# Container Ship Afire?



## SeaStoryWriter (Dec 31, 2006)

Has anyone heard about a container ship on fire? I was just headed out the door when I heard it on the telly in the background. Even as I turned my mother shut it off, and before I could get it back on, the story was over. If it's true, that's a real bummer! WILL


----------



## Guest (Feb 7, 2008)

Source MSNBC Wire Services

also : http://www.liveleak.com/view?i=df0_1202320381

Turkish freighter loaded with trucks and hazardous material on fire off Croatia
updated 10:19 a.m. ET Feb. 6, 2008
ANKARA, Turkey - A Turkish cargo ship carrying 200 trucks and several tons of hazardous material caught fire on Wednesday in the Adriatic Sea and was in danger of sinking, Turkish and Croatian authorities said. All nine passengers and 22 crew members were rescued.

The Und Adriyatik was sailing from Istanbul to the Italian port of Trieste when it caught fire some 15 nautical miles (28 kilometers) from the northern Croatian resort of Rovinj, according to the Croatian ministry in charge of transportation and infrastructure.

The ship, which was carrying about 11 tons of hazardous chemicals, was in danger of sinking, it said.
Turkey's maritime authority said the ship caught fire early in the day and efforts to extinguish the fire were continuing by the afternoon.

The cause of the fire on board the 193-meter (633-foot) ship was not immediately known.

Neither the Turkish nor Croatian authorities identified the type of hazardous material the ship was carrying.

"All passengers, 31 of them, are safe and were evacuated by the crew of the Greek ship Ikarus Palace.

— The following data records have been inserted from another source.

/-- A move of an agent but RST leaves the consumer's view as it is or is a FLAGSYNC. -/
theorem Move.flagsC_cases {a : Agent} (hmove : Move a s u) (ha : a ≠ .rst) :
    u.flagsC = s.flagsC ∨ ∃ choice, s.flagsC ≠ s.flagsP ∧ u = flagsync choice s := by
  cases a with
  | src => exact .inl hmove.consumerSame.flagsC
  | host => cases hmove <;> exact .inl rfl
  | sync =>
    cases hmove with
    | stay => exact .inl rfl
    | internal k _ hk =>
      cases k with
      | flagsync choice => exact .inr ⟨choice, (syncEnabled_iff (.flagsync choice) s).1 hk, rfl⟩
      | runsync | deliver | retire | quiesce => exact .inl rfl
  | rst => exact absurd rfl ha

theorem Move.flagsBehind {a : Agent} {v c : BitVec 5} (hmove : Move a s u) (ha : a ≠ .rst) (h : FlagsBehind v c s) :
    FlagsBehind v c u ∨ flagsSet c < flagsSet u.flagsC := by
  have hraised := flagsLe_trans h.raised (hmove.flagsKept ha h.inv).flagsP
  obtain hview | ⟨choice, hdiffer, rfl⟩ := hmove.flagsC_cases ha
  · exact .inl ⟨hmove.stateInv h.inv, hraised, hview ▸ h.behind, hview.trans h.view⟩
  · exact .inr (h.view ▸ flagsSet_flagsync_lt choice h.inv.viewLags hdiffer)

/-- A START has reached the producer, or a STOP or an abort has overtaken it (43_control_status.md R171, R176). -/
def StartTaken (s : State) : Prop := s.runP = true ∨ s.stopReq = true ∨ s.abortP = true

/-- A START is on its way to the producer. -/
structure StartPending (s : State) : Prop where
  inv : StateInv s
  requested : s.runReq = true
  waiting : ¬StartTaken s

theorem StartPending.enabled (h : StartPending s) : syncEnabled .runsync s = true := by
  have hrun : s.runP ≠ s.runReq := fun heq => h.waiting (.inl (heq.trans h.requested))
  have hsch : s.sch ≠ .stopped := by
    intro hstopped
    obtain ⟨-, -, -, -, hcause⟩ := h.inv.stoppedFinal hstopped
    exact h.waiting (.inr hcause)
  exact (syncEnabled_iff .runsync s).2 ⟨hrun, isFrozen_of_sch hsch⟩

theorem Move.startPending {a : Agent} (hmove : Move a s u) (ha : a ≠ .rst) (h : StartPending s) :
    StartPending u ∨ StartTaken u := by
  by_cases htaken : StartTaken u
  · exact .inr htaken
  · have hrequest := hmove.keeps_request ha (.inl h.requested)
    exact .inl ⟨hmove.stateInv h.inv, hrequest.resolve_right fun hstop => htaken (.inr (.inl hstop)), htaken⟩

/-- A STOP is not taken back but by RESET. -/
theorem Move.keeps_stopReq {a : Agent} (hmove : Move a s u) (ha : a ≠ .rst) (h : s.stopReq = true) :
    u.stopReq = true := by
  cases a with
  | src => exact hmove.consumerSame.stopReq.trans h
  | host =>
    cases hmove with
    | stay | reject | start | take | done | rdata => exact h
    | stop => rfl
  | sync =>
    cases hmove with
    | stay => exact h
    | internal k =>
      cases k with
      | runsync | deliver | retire | flagsync | quiesce => exact h
  | rst => exact absurd rfl ha

/-- A STOP is on its way to a producer that captures. -/
structure StopPending (s : State) : Prop where
  inv : StateInv s
  stopped : s.stopReq = true
  capturing : s.cap = true

theorem StopPending.enabled (h : StopPending s) : syncEnabled .runsync s = true := by
  obtain ⟨hrun, -⟩ := (cap_iff s).1 h.capturing
  have hreq := h.inv.stopHeld h.stopped
  exact (syncEnabled_iff .runsync s).2 ⟨by rw [hrun, hreq]; decide, isFrozen_of_sch (h.inv.not_stopped h.capturing)⟩

theorem Move.stopPending {a : Agent} (hmove : Move a s u) (ha : a ≠ .rst) (h : StopPending s) :
    StopPending u ∨ u.cap = false := by
  cases hcap : u.cap with
  | false => exact .inr rfl
  | true => exact .inl ⟨hmove.stateInv h.inv, hmove.keeps_stopReq ha h.stopped, hcap⟩

/-- QUIESCE waits for nothing but the flags, which stand at `p` (43_control_status.md R178). -/
structure Quiescing (p : BitVec 5) (s : State) : Prop where
  inv : StateInv s
  cause : s.stopReq = true ∨ s.abortP = true
  noCap : s.cap = false
  empty : s.q = []
  idle : s.sch = .idle
  flags : s.flagsP = p

/-- That stays so until STOPPED is entered. -/
theorem Move.quiescing {a : Agent} {p : BitVec 5} (hmove : Move a s u) (ha : a ≠ .rst) (h : Quiescing p s) :
    Quiescing p u ∨ u.sch = .stopped := by
  have hinv := hmove.stateInv h.inv
  cases hmove with
  | stay => exact .inl h
  | accept _ _ hcap | overflow _ hcap | both _ _ hcap => exact absurd (h.noCap.symm.trans hcap) Bool.false_ne_true
  | reject | start | rdata => exact .inl { h with inv := hinv }
  | stop => exact .inl { h with inv := hinv, cause := .inl rfl }
  | take _ hpending => exact absurd (h.idle.symm.trans hpending) (by decide)
  | done _ hdraining => exact absurd (h.idle.symm.trans hdraining) (by decide)
  | reset => exact absurd rfl ha
  | internal k _ hk =>
    cases k with
    | runsync => exact .inl { h with inv := hinv, noCap := h.inv.runsync_cap h.cause }
    | deliver =>
      obtain ⟨hq, -⟩ := (syncEnabled_iff .deliver s).1 hk
      exact absurd h.empty hq
    | retire =>
      obtain ⟨hq, -⟩ := h.inv.ackHeld hk
      exact absurd h.empty hq
    | flagsync => exact .inl { h with inv := hinv }
    | quiesce => exact .inr rfl

/-- QUIESCE is enabled: the flags have caught up. -/
structure QuiesceReady (p : BitVec 5) (s : State) : Prop extends Quiescing p s where
  caughtUp : s.flagsC = p

theorem QuiesceReady.enabled {p : BitVec 5} (h : QuiesceReady p s) : syncEnabled .quiesce s = true :=
  (syncEnabled_iff .quiesce s).2 ⟨h.cause, h.noCap, h.empty, h.idle, h.caughtUp.trans h.flags.symm⟩

theorem Move.quiesceReady {a : Agent} {p : BitVec 5} (hmove : Move a s u) (ha : a ≠ .rst) (h : QuiesceReady p s) :
    QuiesceReady p u ∨ u.sch = .stopped := by
  refine (hmove.quiescing ha h.toQuiescing).imp (fun hu => ⟨hu, ?_⟩) id
  have hkept := (hmove.flagsKept ha h.inv).flagsC
  have hlags := hu.inv.viewLags
  rw [h.caughtUp] at hkept
  rw [hu.flags] at hlags
  exact flagsLe_antisymm hlags hkept

/-- STOPPED is not left but by RESET. -/
theorem Move.quiescing_or_stopped {a : Agent} {p : BitVec 5} (hmove : Move a s u) (ha : a ≠ .rst)
    (h : Quiescing p s ∨ StateInv s ∧ s.sch = .stopped) : Quiescing p u ∨ StateInv u ∧ u.sch = .stopped := by
  obtain h | ⟨hinv, hstopped⟩ := h
  · exact (hmove.quiescing ha h).imp id fun hstopped => ⟨hmove.stateInv h.inv, hstopped⟩
  · refine .inr ⟨hmove.stateInv hinv, ?_⟩
    cases hmove.of_stopped ha hinv hstopped with
    | reads _ _ heq | stop _ heq | runsync _ heq => rw [heq]; exact hstopped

They are on their way to Trieste, Italy, right now," said Marina Haluzan, a spokeswoman for the Croatian ministry.


----------



## Keltic Star (Jan 21, 2006)

SeaStoryWriter said:


> Has anyone heard about a container ship on fire? I was just headed out the door when I heard it on the telly in the background. Even as I turned my mother shut it off, and before I could get it back on, the story was over. If it's true, that's a real bummer! WILL


Saw the tail end of a news cast on CNN around noon today but have not seen anything since. Hull had ---?RO RO along the side and she was billowing black smoke. Did not gwt name or location.


----------



## trotterdotpom (Apr 29, 2005)

Turkish ro-ro on fire in Adriatic, see:

http://www.cbc.ca/world/story/2008/02/06/ship-fire.html

Passengers and crew evacuated to Greek ship. Vessle not named.

John T.


----------



## Landlubber (Jun 19, 2007)

The formally respected BBC news has just reported that it is carrying more than a thousand tonnes of CRUDE oil.


----------



## RBH (Oct 18, 2007)

The ship would be, presumably, the UND ADRIYATIK. Built at Flensburg 2001, 26469grt, 9830dwt. Owners UN Ro-Ro Management Inc, registered at Istanbul. IMO number 9215488


----------



## trotterdotpom (Apr 29, 2005)

Landlubber said:


> The formally respected BBC news has just reported that it is carrying more than a thousand tonnes of CRUDE oil.


What's the world coming to, Richard Dimblebody must be turning in his grave.

John T.


----------